» What the task requires
Could you reproduce, word for word, everything below from the line containing "n).env.spaceQueries = s.env.spaceQueries := rfl" down to the line containing "bs).env.rxFifo = s.env.rxFifo := rfl", with both of those lines included and no others?

» Source material
________________________

-- ==== Sys2Proof/Laws/State.lean ====
section
/-! SUPPORT. One lemma per field per named update: what each named update of the state changes and what it leaves alone. -/

namespace Sys2Proof.Machine

/-! ## `respond` -/

@[simp] theorem respond_params (s : State) (r : Response) : (respond s r).params = s.params := rfl
@[simp] theorem respond_cfg (s : State) (r : Response) : (respond s r).cfg = s.cfg := rfl
@[simp] theorem respond_outb (s : State) (r : Response) : (respond s r).outb = s.outb := rfl
@[simp] theorem respond_inb (s : State) (r : Response) : (respond s r).inb = s.inb := rfl
@[simp] theorem respond_ptr (s : State) (r : Response) : (respond s r).ptr = s.ptr := rfl
@[simp] theorem respond_stat (s : State) (r : Response) : (respond s r).stat = s.stat := rfl
@[simp] theorem respond_clk (s : State) (r : Response) : (respond s r).clk = s.clk := rfl
@[simp] theorem respond_buf (s : State) (r : Response) : (respond s r).buf = s.buf := rfl
@[simp] theorem respond_env (s : State) (r : Response) : (respond s r).env = s.env := rfl
@[simp] theorem respond_host_pending (s : State) (r : Response) : (respond s r).host.pending = s.host.pending := rfl
@[simp] theorem respond_host_resetRequest (s : State) (r : Response) : (respond s r).host.resetRequest = s.host.resetRequest := rfl
@[simp] theorem respond_host_response (s : State) (r : Response) : (respond s r).host.response = r := rfl
@[simp] theorem respond_cobs (s : State) (r : Response) : (respond s r).cobs = s.cobs := rfl

/-! ## `tBegin` -/

@[simp] theorem tBegin_params (s : State) (n : Nat) : (tBegin s n).params = s.params := rfl
@[simp] theorem tBegin_cfg (s : State) (n : Nat) : (tBegin s n).cfg = s.cfg := rfl
@[simp] theorem tBegin_outb (s : State) (n : Nat) : (tBegin s n).outb = s.outb := rfl
@[simp] theorem tBegin_inb (s : State) (n : Nat) : (tBegin s n).inb = s.inb := rfl
@[simp] theorem tBegin_ptr (s : State) (n : Nat) : (tBegin s n).ptr = s.ptr := rfl
@[simp] theorem tBegin_stat (s : State) (n : Nat) : (tBegin s n).stat = s.stat := rfl
@[simp] theorem tBegin_clk (s : State) (n : Nat) : (tBegin s n).clk = s.clk := rfl
@[simp] theorem tBegin_buf (s : State) (n : Nat) : (tBegin s n).buf = s.buf := rfl
@[simp] theorem tBegin_env_rxFifo (s : State) (n : Nat) : (tBegin s n).env.rxFifo = s.env.rxFifo := rfl
@[simp] theorem tBegin_env_arrivals (s : State) (n : Nat) : (tBegin s n).env.arrivals = s.env.arrivals := rfl
@[simp] theorem tBegin_env_txFifo (s : State) (n : Nat) : (tBegin s n).env.txFifo = s.env.txFifo := rfl
@[simp] theorem tBegin_env_writeSpace (s : State) (n : Nat) : (tBegin s n).env.writeSpace = s.env.writeSpace := rfl
@[simp] theorem tBegin_env_spaceQueries (s : State) (n : Nat) : (tBegin s n).env.spaceQueries = s.env.spaceQueries := rfl
@[simp] theorem tBegin_env_baud (s : State) (n : Nat) : (tBegin s n).env.baud = some n := rfl
@[simp] theorem tBegin_env_micros (s : State) (n : Nat) : (tBegin s n).env.micros = s.env.micros := rfl
@[simp] theorem tBegin_env_microsReads (s : State) (n : Nat) : (tBegin s n).env.microsReads = s.env.microsReads := rfl
@[simp] theorem tBegin_env_resets (s : State) (n : Nat) : (tBegin s n).env.resets = s.env.resets := rfl
@[simp] theorem tBegin_host (s : State) (n : Nat) : (tBegin s n).host = s.host := rfl
@[simp] theorem tBegin_cobs (s : State) (n : Nat) : (tBegin s n).cobs = s.cobs := rfl

/-! ## `tWrite` -/

@[simp] theorem tWrite_params (s : State) (bs : List Byte) : (tWrite s bs).params = s.params := rfl
@[simp] theorem tWrite_cfg (s : State) (bs : List Byte) : (tWrite s bs).cfg = s.cfg := rfl
@[simp] theorem tWrite_outb (s : State) (bs : List Byte) : (tWrite s bs).outb = s.outb := rfl
@[simp] theorem tWrite_inb (s : State) (bs : List Byte) : (tWrite s bs).inb = s.inb := rfl
@[simp] theorem tWrite_ptr (s : State) (bs : List Byte) : (tWrite s bs).ptr = s.ptr := rfl
@[simp] theorem tWrite_stat (s : State) (bs : List Byte) : (tWrite s bs).stat = s.stat := rfl
@[simp] theorem tWrite_clk (s : State) (bs : List Byte) : (tWrite s bs).clk = s.clk := rfl
@[simp] theorem tWrite_buf (s : State) (bs : List Byte) : (tWrite s bs).buf = s.buf := rfl
@[simp] theorem tWrite_env_rxFifo (s : State) (bs : List Byte) : (tWrite s bs).env.rxFifo = s.env.rxFifo := rfl
@[simp] theorem tWrite_env_arrivals (s : State) (bs : List Byte) : (tWrite s bs).env.arrivals = s.env.arrivals := rfl
@[simp] theorem tWrite_env_txFifo (s : State) (bs : List Byte) : (tWrite s bs).env.txFifo = s.env.txFifo ++ bs := rfl
@[simp] theorem tWrite_env_writeSpace (s : State) (bs : List Byte) : (tWrite s bs).env.writeSpace = s.env.writeSpace := rfl
@[simp] theorem tWrite_env_spaceQueries (s : State) (bs : List Byte) : (tWrite s bs).env.spaceQueries = s.env.spaceQueries := rfl
@[simp] theorem tWrite_env_baud (s : State) (bs : List Byte) : (tWrite s bs).env.baud = s.env.baud := rfl
@[simp] theorem tWrite_env_micros (s : State) (bs : List Byte) : (tWrite s bs).env.micros = s.env.micros := rfl
@[simp] theorem tWrite_env_microsReads (s : State) (bs : List Byte) : (tWrite s bs).env.microsReads = s.env.microsReads := rfl
@[simp] theorem tWrite_env_resets (s : State) (bs : List Byte) : (tWrite s bs).env.resets = s.env.resets := rfl
@[simp] theorem tWrite_host (s : State) (bs : List Byte) : (tWrite s bs).host = s.host := rfl
@[simp] theorem tWrite_cobs (s : State) (bs : List Byte) : (tWrite s bs).cobs = s.cobs := rfl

________________________

» Task answer
@[simp] theorem tBegin_env_spaceQueries (s : State) (n : Nat) : (tBegin s n).env.spaceQueries = s.env.spaceQueries := rfl
@[simp] theorem tBegin_env_baud (s : State) (n : Nat) : (tBegin s n).env.baud = some n := rfl
@[simp] theorem tBegin_env_micros (s : State) (n : Nat) : (tBegin s n).env.micros = s.env.micros := rfl
@[simp] theorem tBegin_env_microsReads (s : State) (n : Nat) : (tBegin s n).env.microsReads = s.env.microsReads := rfl
@[simp] theorem tBegin_env_resets (s : State) (n : Nat) : (tBegin s n).env.resets = s.env.resets := rfl
@[simp] theorem tBegin_host (s : State) (n : Nat) : (tBegin s n).host = s.host := rfl
@[simp] theorem tBegin_cobs (s : State) (n : Nat) : (tBegin s n).cobs = s.cobs := rfl

/-! ## `tWrite` -/

@[simp] theorem tWrite_params (s : State) (bs : List Byte) : (tWrite s bs).params = s.params := rfl
@[simp] theorem tWrite_cfg (s : State) (bs : List Byte) : (tWrite s bs).cfg = s.cfg := rfl
@[simp] theorem tWrite_outb (s : State) (bs : List Byte) : (tWrite s bs).outb = s.outb := rfl
@[simp] theorem tWrite_inb (s : State) (bs : List Byte) : (tWrite s bs).inb = s.inb := rfl
@[simp] theorem tWrite_ptr (s : State) (bs : List Byte) : (tWrite s bs).ptr = s.ptr := rfl
@[simp] theorem tWrite_stat (s : State) (bs : List Byte) : (tWrite s bs).stat = s.stat := rfl
@[simp] theorem tWrite_clk (s : State) (bs : List Byte) : (tWrite s bs).clk = s.clk := rfl
@[simp] theorem tWrite_buf (s : State) (bs : List Byte) : (tWrite s bs).buf = s.buf := rfl
@[simp] theorem tWrite_env_rxFifo (s : State) (bs : List Byte) : (tWrite s bs).env.rxFifo = s.env.rxFifo := rfl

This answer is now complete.